# Second order ODE with variable coefficients.

Consider the following ODE:

$$$$(\cos x)y''-2(\sin x)y'-(\cos x)y=e^x$$$$

The above equation is a second order linear ODE. However, I noticed that it doesn't have constant coefficients, so I cannot "guess" the solution is of the form $$e^{\lambda x}$$. Im very confused by this, since I have never solved a 2nd order ODE with variable coefficients. The first part of the question says:

(a)

Show that the ODE is of the form:

$$$$\frac{d^2}{dx^2}(f(x)y)=e^x$$$$

by finding the function f.

(b)

Hence, find the general soluion of he differential equation.

For part (a) I have have no idea where to begin, but I tink that If i knew how to complete part (a) I would be able to find the general solution since I hae done things like that many times. Any help (part a especially) would be much appreciated.

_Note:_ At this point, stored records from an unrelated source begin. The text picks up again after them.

structure SyncBus where
  /-- R104: MODE, 0 standalone, 1 master, 2 peer. Reset: standalone. -/
  mode : Nat := 0
  /-- R104: INDEX of the device. -/
  index : Nat := 0
  /-- R108: STEP of timebase.sync.config. -/
  step : Bool := false
  /-- R106: PUBLISH, local sources published; 255 for unused. -/
  publish : List Nat := [255, 255, 255, 255]
  /-- R107: SYNC_STATE, 0 standalone, 1 joining, 2 synchronised, 3 holdover. Reset: standalone. -/
  st : Nat := 0
  /-- R107: PEERS, devices heard. -/
  peers : BitVec 8 := 0
  /-- R109: last offset to the master, sub-ticks. -/
  offset : Int := 0
  /-- R110: CRC_ERRORS. -/
  crcErrors : Count := {}
  /-- R105: number of the current frame. -/
  frame : Nat := 0
  /-- R106: rotation of published sources. -/
  rot : Nat := 0
  /-- R107: the request of the join in progress. -/
  join : Option Ctx := none
  /-- R107: step of the join, 0 none, 1 listening, 2 measured, 3 echoed. -/
  joinStep : Nat := 0
  /-- R107: when the join was accepted. -/
  joinAt : BitVec 64 := 0
  /-- R106: delay reports the master owes, peer index and sub-ticks, oldest first. -/
  reports : List (Nat × Nat) := []
  /-- R110: consecutive slot CRC mismatches per device. -/
  crcRun : List Nat := List.replicate 8 0
  /-- R107: the master's time at the start of the current frame, ticks, from its last TYPE 1 slot. -/
  masterTime : BitVec 64 := 0
  /-- R109: device time at which the current frame started, ticks. -/
  frameAt : BitVec 64 := 0
  /-- R107: the delay to the master, sub-ticks, that TYPE 2 reported. -/
  delay : Int := 0
  /-- R105: the slot the device drives on SYNC_DATA in this frame. -/
  txSlot : Option (BitVec 200) := none
  /-- R109: sub-ticks that slewing has added beyond whole ticks of device time. -/
  slew : Int := 0
  /-- R109: sub-ticks by which device time is still to be slewed. -/
  owed : Int := 0
  /-- R109: ticks since the last opportunity to slew, of 64. -/
  slewPhase : Nat := 0
  /-- R110: holdover by an offset above 100 ns, which only a new join ends. -/
  rejoin : Bool := false
  /-- R111: a peer that has left holdover slews to alignment. -/
  aligning : Bool := false
  deriving DecidableEq, Repr

/-! ### Lanes and links (spec/04_lanes_and_links.md) -/

/-- A lane event queued for its link (R113, R145). -/
structure QEvent where
  plan   : PlanEvent           -- which event of its plan it is
  unit   : Option UnitId       -- the unit it belongs to
  value  : BitVec 24
  gate   : Bool
  stamp  : Int                 -- intended STAMP and FRAC, sub-ticks
  anchor : Option Nat          -- source it is anchored to; none for device time (R98)
  pitch  : Nat                 -- pitch from the pixel before it (R179), 24.16; 0 for none
  pixel  : Option (Nat × Nat)  -- of a page pixel, PC[level] and 40 × boost (R176, R183)
  gain   : Nat                 -- g of a power event, sampled when it is queued (R250), 1.15
  deriving DecidableEq, Repr

/-- A RUN block that waits for its turn to leave the ball and may still take values (R120, R125): its place among the
blocks sent, its values so far and their GATE, and the hand-off of the first of them. -/
structure RunBlock where
  place : Nat
  count : Nat
  gate  : Bool
  since : BitVec 64
  deriving DecidableEq, Repr

/-- What a lane's encoder keeps (R121, R122): the reference stamp in 2^-16 sub-tick, the pitch last sent, the events since
the last TIME block, and the RUN block under way; the stamps last queued and last handed off (R100, R153); and whether an
event with GATE 1 has left since the last TELEMETRY message (R181). -/
structure LaneTx where
  ref    : Option Int := none
  pitch  : Nat := 0
  since  : Nat := 0
  run    : Option RunBlock := none
  last   : Option Int := none
  handed : Option Int := none
  lit    : Bool := false
  line   : Option (Nat × Nat) := none
  deriving DecidableEq, Repr

structure Link where
  /-- R129: STATE of link.status. -/
  st : LinkState := .off
  /-- R129: ENABLE of link.config. -/
  enabled : Bool := false
  /-- R129: BLP_MAX. -/
  blpMax : Nat := 2
  /-- R125: LEAD, units of 0.1 µs. Reset: 20 (2.0 µs). -/
  lead : Nat := 20
  /-- R131: TRIM, sub-ticks. -/
  trim : Int := 0
  /-- R129: the version chosen; 0 if down. -/
  version : Nat := 0
  /-- R127: BUF_DEPTH of the CAP reply, blocks. -/
  bufDepth : Nat := 0
  /-- R127: PARTNER_DELAY, sub-ticks. -/
  partnerDelay : Nat := 0
  /-- R127: TURNAROUND, sub-ticks. -/
  turnaround : Nat := 0
  /-- R131: one-way delay L, sub-ticks. -/
  oneWay : Int := 0
  /-- R131: compensation D in force, sub-ticks. -/
  d : Int := 0
  /-- link.config.raw (R131): D_OVERRIDE. -/
  dOverride : Option Nat := none
  /-- link.config.raw: TX_SWING in force. -/
  swing : Nat := 0
  /-- link.config.raw: DEEMPH in force. -/
  deemph : Nat := 0
  /-- link.config.raw: TX_SWING and DEEMPH that wait for the next link-up. -/
  rawNext : Option (Nat × Nat) := none
  /-- R133: gate causes 0 to 6. Reset: nSTOP undriven is low (R522), and the link is not up, so bits 0 and 6. -/
  causes : BitVec 7 := 0x41
  /-- R138: the release time, ticks, of a link that has been released since its last cause set; events stamped earlier
  stay dark. Reset: not released. -/
  releaseAt : Option (BitVec 64) := none
  /-- R138: the release time has been reached and the lanes are open. -/
  opened : Bool := false
  /-- R66: since the link was last released, no cause but the urgent gate has been set. -/
  urgentOnly : Bool := false
  /-- R128: EMIT_OK. Reset: 0xFF (link.status). -/
  emitOk : BitVec 8 := 0xFF
  /-- R128: monitor photodiode readings. -/
  monitors : List Nat := List.replicate 8 0
  /-- R128: driver temperature, 0.5 °C; none while absent or stale. -/
  temp : Option Int := none
  /-- R129: training step reached, 0 when not training. -/
  step : Nat := 0
  /-- R131: round trips of the probes answered, sub-ticks. -/
  probes : List Nat := []
  /-- R129: the request of the link-up in progress. -/
  ctx : Option Ctx := none
  /-- R127: words that await their ACK, CTYPE and payload, oldest first. -/
  ackWait : List (BitVec 8 × BitVec 40) := []
  /-- R141: VIOLATIONS. -/
  violations : Count := {}
  /-- R139: RESYNCS. -/
  resyncs : Count := {}
  /-- R126: TX_LATE. -/
  txLate : Count := {}
  /-- R126: PARTNER_LATE. -/
  partnerLate : Count := {}
  /-- R140: LINK_DOWNS. -/
  linkDowns : Count := {}
  /-- R127: forward sync-header errors, last reported. -/
  headerErrors : Nat := 0
  /-- R139: violations counted in the window `win`. -/
  winCount : Nat := 0
  /-- R139: the 1 ms window of that count, its start in ms of device time. -/
  win : Nat := 0
  /-- R139: the receiver re-locks to commas. -/
  resyncing : Bool := false
  /-- R139: device times of the last resynchronisations, newest first. -/
  resyncTimes : List (BitVec 64) := []
  /-- R140: retrain attempts made since the link went down. -/
  retries : Nat := 0
  /-- R140: the link waits to retrain. -/
  retrainWait : Bool := false
  /-- R128: stamp of the last telemetry message, ticks. -/
  telemAt : BitVec 64 := 0
  /-- R141: times 3 periods have passed since without telemetry. -/
  telemMiss : Nat := 0
  /-- R119: device time at which the transmitter began to send blocks. -/
  txFrom : Option (BitVec 64) := none
  /-- R119, R123: data and control words sent, oldest first; true marks a control block. -/
  tx : List (Bool × BitVec 64) := []
  /-- R121: encoder state of the eight lanes. -/
  lanes : List LaneTx := List.replicate 8 {}
  /-- R145: queued events of the eight lanes, in stamp order. -/
  queues : List (List QEvent) := List.replicate 8 []
  deriving DecidableEq, Repr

Thanks in advance.

a) you have to find $$f(x)$$ such that $$\frac{d^2}{dx^2}(f(x)y)=e^x$$, but $$e^x=\frac{d^2}{dx^2}(f(x)y)=\frac{d}{dx}(f'(x)y+f(x)y')=f''(x)y+f'(x)y'+f'(x)y'+f(x)y''$$ So from the equation $$(\cos x)y''-2(\sin x)y'-(\cos x)y=e^x=f''(x)y+2f'(x)y'+f(x)y''$$ we obtain that $$f(x)=\cos x$$.
b) you can before find the soluction for the associate homogeneous equaction: $$(\cos x)y''-2(\sin x)y'-(\cos x)y=0$$ Using what we have seen in the point a) we have $$0=\frac{d^2}{dx^2}(\cos (x)\cdot y)$$ so $$\cos (x) \cdot y$$ or it's a costant or a polinomial with $$deg=1$$. So a base of the associate homogeneous equaction it's $$c_1\cdot sec(x)+c_2\cdot xsec(x)$$ ($$sec(x)=\frac{1}{\cos x}$$). Now from $$e^x=\frac{d^2}{dx^2}(f(x)y)$$ we can easily obtain a particular soluction like $$sec(x)e^x$$. Summing the particular solution with the general soluction of the associate homogeneous equaction you find what you want.
The differential equation is $$y''-2(\tan x )y'-y=e^x\sec x$$.Calculate the invariant $$I=Q-(1/4)P^2-(1/2)dP/dx$$ where $$P,Q,R$$ have usual meaning and $$I=0$$ by calculation.So the substitution $$y=ve^{-1/2\int Pdx}=v\sec x$$ transforms the differential equation into $$v''+Iv=Re^{1/2\int P dx}$$,i.e. $$v''=e^x$$,integrating $$v=e^x+Ax+B$$ and $$y=v\sec x$$,which is the solution of the second order linear differential equation and here $$f(x)=\cos x$$ as per your question as $$y=v\sec x$$ implies $$y\cos x=v$$ so that $$D^2(y\cos x)=e^x$$.